▶ _Materials provided_
- - -
-- ==== Sys2Proof/Tests/Slice0.lean ====
section
/-! SUPPORT. Tests of single steps and single definitions, with expected results from the spec's own vectors
(spec/30_encoding.md R85, spec/95_test_vectors.md), and a witness for every statement that has hypotheses. -/
namespace Sys2Proof.Tests
open Sys2Proof.Machine

/-! ### A concrete build and its states -/

/-- Defaults unlike any value the block sends, so that a test can tell them apart. -/
def dft : ChipDefaults :=
  { stg := Vector.replicate 6 0xA5, live := Vector.replicate 6 0x5A, pwm := 0x33, light := 0x0F, ptr := 0x42,
    milliamps := 25 }

def cfg : Config :=
  { addr4 := 0x70, addr6 := 0x71, commitPayload := 0x00, resetPayload := 0x00,
    glyphs2to8 := Config.standardGlyphs, defaults4 := dft, defaults6 := dft,
    digitMap4 := #v[0, 1, 2, 3], digitMap6 := #v[0, 1, 2, 3, 4, 5] }

/-- Idle, right after reset. -/
def fresh : State := State.resetOf cfg

/-- Idle and initialized. -/
def ready : State := fresh.withSeq { Sequencer.reset with initDone := true }

/-- At event `upc` of the command `w`, with the open transaction `o`. -/
def running (w : CmdWord) (upc : BitVec 4) (o : Option OpenTxn) : State :=
  (ready.withSeq { Sequencer.reset with active := true, cmd := w, upc := upc, initDone := true }).withTxn o

def quiet : Inputs := Inputs.reset
def present (w : CmdWord) : Inputs := { quiet with cmdValid := true, cmdWord := w }
def presentRng (w : CmdWord) (r : RandomWord) : Inputs := { present w with rngValue := r }

/-- A view of the next state, if there is one. -/
def view {α : Type} (f : State → α) : Result → Option α
  | .next s => some (f s)
  | .fault _ => none
  | .refused _ => none

def stepWith (s : State) (i : Inputs) : Result := step (s.withSchedule [i])

/-! ### Well-formedness: an ill-formed term for the one check -/

theorem test_blank_lookup_of_a_digit_is_ill_formed : (Instr.glyphBlank 0x30).wellFormed = false := by decide
theorem test_blank_lookup_of_last_digit_is_ill_formed : (Instr.glyphBlank 0x39).wellFormed = false := by decide

/-! ### Decoding: words written out from the format tables, and the neighbours R81 names -/

theorem test_decode_init_ignores_upper_bits : decodeCmd 0xFFFFFFFFFFFFFFF1 = .init 0xFFFFFFFFFFFFFFF := by decide
theorem test_decode_wtext : decodeCmd 0x3534333231306062 = .wtext 6 6 0x30 0x31 0x32 0x33 0x34 0x35 := by decide
theorem test_decode_wtext_dc_255 : decodeCmd 0x0000000000391FF2 = .wtext 255 1 0x39 0 0 0 0 0 := by decide
theorem test_decode_wrand : decodeCmd 0x0000000000000043 = .wrand 4 0 := by decide
theorem test_decode_rstdisp : decodeCmd 0xFFFFFFFFFFFF0044 = .rstdisp 4 0xFFFFFFFFFFFF0 := by decide
theorem test_decode_setbrt : decodeCmd 0xFFFFFFFF00320045 = .setbrt 4 0 50 0xFFFFFFFF := by decide
theorem test_decode_setbrt_negative : decodeCmd 0x00000000FFFB0065 = .setbrt 6 0 0xFFFB 0 := by decide
theorem test_decode_illegal : decodeCmd 0 = .illegal0 0 ∧ decodeCmd 6 = .illegal6 0 ∧ decodeCmd 7 = .illegal7 0 ∧
    decodeCmd 8 = .illegal8 0 ∧ decodeCmd 9 = .illegal9 0 ∧ decodeCmd 10 = .illegalA 0 ∧ decodeCmd 11 = .illegalB 0 ∧
    decodeCmd 12 = .illegalC 0 ∧ decodeCmd 13 = .illegalD 0 ∧ decodeCmd 14 = .illegalE 0 ∧
    decodeCmd 15 = .illegalF 0 := by decide
theorem test_decode_glyphs : [0x30, 0x31, 0x32, 0x33, 0x34, 0x35, 0x36, 0x37, 0x38, 0x39].map decodeLut =
    [.glyph0, .glyph1, .glyph2, .glyph3, .glyph4, .glyph5, .glyph6, .glyph7, .glyph8, .glyph9] := by decide
theorem test_decode_blank_neighbours : decodeLut 0x2F = .glyphBlank 0x2F ∧ decodeLut 0x3A = .glyphBlank 0x3A ∧
    decodeLut 0xB0 = .glyphBlank 0xB0 := by decide
theorem test_decode_refuses_other_lengths : decode [] = .badLength 0 ∧ decode [1, 0] = .badLength 2 := by decide
theorem test_table_word_command : decodeTableWord 8 0x5 = some (.setbrt 0 0 0 0) ∧
    decodeTableWord 64 0x44 = some (.rstdisp 4 0) := by decide
theorem test_table_word_lookup : decodeTableWord 8 0x30 = some .glyph0 ∧
    decodeTableWord 8 0xFF = some (.glyphBlank 0xFF) := by decide

/-! ### The assembler (30_encoding.md R82 to R85) -/

theorem test_assemble_wtext : assembleLine ['w', 't', 'e', 'x', 't', ' ', '4', ',', '"', 'A', '\\', 'x', '4', '2', '"'] =
    some 0x0000000042412042 := by decide
theorem test_assemble_setbrt : assembleLine ['S', 'E', 'T', 'B', 'R', 'T', ' ', '0', 'x', '6', ',', ' ', '-', '5'] =
    some 0x00000000FFFB0065 := by decide
theorem test_assemble_refuses : assemble (.wrand 256) = none ∧ assemble (.setbrt 4 32768) = none ∧
    assemble (.wtext 4 (List.replicate 7 0x31)) = none := by decide
theorem test_disassemble : disassemble 0x0000343332314042 = .wtext 4 [0x31, 0x32, 0x33, 0x34] ∧
    disassemble 0x383838383838F042 = .dword 0x383838383838F042 ∧ disassemble 0xFFFFFFFF00320045 =
    .dword 0xFFFFFFFF00320045 ∧ disassemble 0x6 = .dword 0x6 := by decide
theorem test_spell : (disassemble 0x00000000FFFB0065).spell = ['S', 'E', 'T', 'B', 'R', 'T', ' ', '6', ',', ' ', '-', '5'] ∧
    readLine (disassemble 0x00003A2FFF004042).spell = some (disassemble 0x00003A2FFF004042) := by decide

/-! ### Operands (95_test_vectors.md sections 2.1 to 2.4) -/

theorem test_rom : [0x30, 0x31, 0x32, 0x33, 0x34, 0x35, 0x36, 0x37, 0x38, 0x39].map (rom cfg) =
    [0x3F, 0x06, 0x5B, 0x4F, 0x66, 0x6D, 0x7D, 0x07, 0x7F, 0x6F] := by decide
theorem test_rom_blanks : [0x00, 0x20, 0x2F, 0x3A, 0x41, 0x61, 0x62, 0x42, 0x80, 0xB0, 0xFF].map (rom cfg) =
    List.replicate 11 0x00 := by decide
theorem test_duty : [0, 1, 2, 9, 50, 78, 79, 87, 99, 100].map duty =
    [0x00, 0x01, 0x03, 0x0C, 0x40, 0x64, 0x65, 0x6F, 0x7F, 0x80] := by decide
theorem test_duty_clamps : [-32768, -5, -1, 101, 250, 32767].map duty = [0x00, 0x00, 0x00, 0x80, 0x80, 0x80] := by
  decide
theorem test_decimal : decimal 271828 = #v[0x32, 0x37, 0x31, 0x38, 0x32, 0x38] := by decide
theorem test_target : [0, 3, 4, 5, 6, 0x84, 255].map target =
    [.sixDigit, .sixDigit, .fourDigit, .sixDigit, .sixDigit, .sixDigit, .sixDigit] := by decide

/-! ### Event lists (95_test_vectors.md section 2.5) -/

theorem test_events_init : events cfg (decodeCmd 0x1) 0 =
    [.start 0x70, .byte 0x0D, .byte 0x0B, .stop, .start 0x71, .byte 0x0D, .byte 0x0B, .stop] := by decide
theorem test_events_wtext : events cfg (decodeCmd 0x0000000030392062) 0 =
    [.start 0x71, .byte 0x01, .byte 0x6F, .byte 0x3F, .byte 0, .byte 0, .byte 0, .byte 0, .stop,
     .start 0x71, .byte 0x0C, .byte 0x00, .stop] := by decide
theorem test_events_wrand : events cfg (decodeCmd 0x43) 123456 =
    [.start 0x70, .byte 0x01, .byte 0x06, .byte 0x5B, .byte 0x4F, .byte 0x66, .stop,
     .start 0x70, .byte 0x0C, .byte 0x00, .stop] := by decide
theorem test_events_rstdisp : events cfg (decodeCmd 0x74) 0 =
    [.start 0x71, .byte 0xFF, .byte 0x00, .stop, .start 0x71, .byte 0x0D, .byte 0x0B, .stop] := by decide
theorem test_events_setbrt : events cfg (decodeCmd 0x00000000FFFB0065) 0 =
    [.start 0x71, .byte 0x19, .byte 0x00, .stop] := by decide

/-! ### Single steps (95_test_vectors.md sections 2.6 and 2.7) -/

theorem test_step_init_opens_the_bus : view State.status (stepWith fresh (present 0x1)) = some 0x03 := by decide
theorem test_step_setbrt_latches : view (fun s => (s.status, s.seq.cmd, s.seq.upc))
    (stepWith ready (present 0x320045)) = some (0x03, 0x320045, 0) := by decide
theorem test_step_wrand_latches_random : view (fun s => (s.status, s.seq.rnd))
    (stepWith ready (presentRng 0x63 100000)) = some (0x03, 100000) := by decide
theorem test_step_wtext_before_init : view State.status (stepWith fresh (present 0x32312042)) = some 0x08 := by decide
theorem test_step_rstdisp_before_init : view State.status (stepWith fresh (present 0x44)) = some 0x08 := by decide
theorem test_step_illegal : view State.status (stepWith fresh (present 0xF)) = some 0x04 := by decide
theorem test_step_wrand_noinit_before_rng : view State.status (stepWith fresh (presentRng 0x43 999999)) = some 0x08 := by
  decide
theorem test_step_wrand_out_of_range : view (fun s => (s.status, s.seq.rnd))
    (stepWith ready (presentRng 0x43 999999)) = some (0x12, 0) := by decide
theorem test_step_emits_start : view (fun s => (s.status, s.seq.upc, s.txn.map (·.addr)))
    (stepWith (running 0x320045 0 none) quiet) = some (0x23, 1, some 0x70) := by decide
theorem test_step_holds : view (fun s => (s.status, s.seq.upc))
    (stepWith (running 0x320045 0 none) { quiet with evReady := false }) = some (0x03, 0) := by decide
theorem test_step_emits_duty : view (fun s => s.chip4.pwm)
    (stepWith ((running 0x320045 2 (some ⟨0x70, true, false⟩)).withChip4
      { Chip.powerOn dft with ptr := 0x19 }) quiet) = some 0x40 := by decide
theorem test_step_drops_duty : view (fun s => (s.chip4.pwm, s.txn))
    (stepWith ((running 0x320045 2 (some ⟨0x70, true, false⟩)).withChip4
      { Chip.powerOn dft with ptr := 0x19 }) { quiet with deliver := false }) =
      some (0x33, some ⟨0x70, true, true⟩) := by decide
theorem test_step_emits_last_stop : view (fun s => (s.status, s.seq.upc))
    (stepWith (running 0x320045 3 (some ⟨0x70, true, false⟩)) quiet) = some (0x02, 0) := by decide
theorem test_step_reset_wins : view (fun s => (s.status, s.seq, s.txn))
    (stepWith (running 0x320045 2 (some ⟨0x70, true, false⟩)) { present 0x1 with rst := true }) =
      some (0x00, Sequencer.reset, none) := by decide
theorem test_step_lookup : view State.encSeg (step (fresh.withFetchWord 8 0x32)) = some 0x5B := by decide
theorem test_step_lookup_in_reset : view State.encSeg
    (stepWith fresh { quiet with rst := true, encChar := 0x39 }) = some 0x6F := by decide
theorem test_shown : (ready.withChip4 { Chip.powerOn dft with live := #v[0x06, 0x5B, 0x4F, 0x66, 0, 0] }).shown .fourDigit =
    { lit := [(0, 0x06), (1, 0x5B), (2, 0x4F), (3, 0x66)], pwm := 0x33, light := 0x0F } := by decide

/-! ### Witnesses: states and operands that meet each statement's hypotheses -/

/-- The smooth environment in which a command runs: the word, then as many accepting steps as it has events. -/
def planned (s : State) (w : CmdWord) (r : RandomWord) (n : Nat) : State :=
  s.withSchedule (presentRng w r :: (List.replicate n quiet ++ []))

theorem cfg_currents (u : DisplayTarget) : aboveLimit (cfg.defaults u) = true := by cases u <;> decide

theorem ready_inv : ready.Inv := ⟨by decide, cfg_currents, by decide, by decide⟩
theorem fresh_inv : fresh.Inv := ⟨by decide, cfg_currents, by decide, by decide⟩

/-- Mid-transaction: WTEXT to the four-digit module, three data bytes sent. -/
def midText : State :=
  (running 0x0000343332314042 5 (some ⟨0x70, true, false⟩)).withChip4 { Chip.powerOn dft with ptr := 0x04 }

theorem midText_inv : midText.Inv := ⟨by decide, cfg_currents, by decide, by decide⟩

/-- Mid-transaction at the last but one event, the commit byte. -/
def midCommit : State :=
  (running 0x0000343332314042 9 (some ⟨0x70, true, false⟩)).withChip4
    { Chip.powerOn dft with ptr := 0x0C, stg := #v[0x06, 0x5B, 0x4F, 0x66, 0xA5, 0xA5] }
- - -
▶ _What to produce_
In the listing above, find the line with "theorem test_step_wrand_latches_random : view" and the line with "theorem test_step_illegal : view"; set down exactly those two lines and every line between them, nothing more.

▶ _Expected answer_
theorem test_step_wrand_latches_random : view (fun s => (s.status, s.seq.rnd))
    (stepWith ready (presentRng 0x63 100000)) = some (0x03, 100000) := by decide
theorem test_step_wtext_before_init : view State.status (stepWith fresh (present 0x32312042)) = some 0x08 := by decide
theorem test_step_rstdisp_before_init : view State.status (stepWith fresh (present 0x44)) = some 0x08 := by decide
theorem test_step_illegal : view State.status (stepWith fresh (present 0xF)) = some 0x04 := by decide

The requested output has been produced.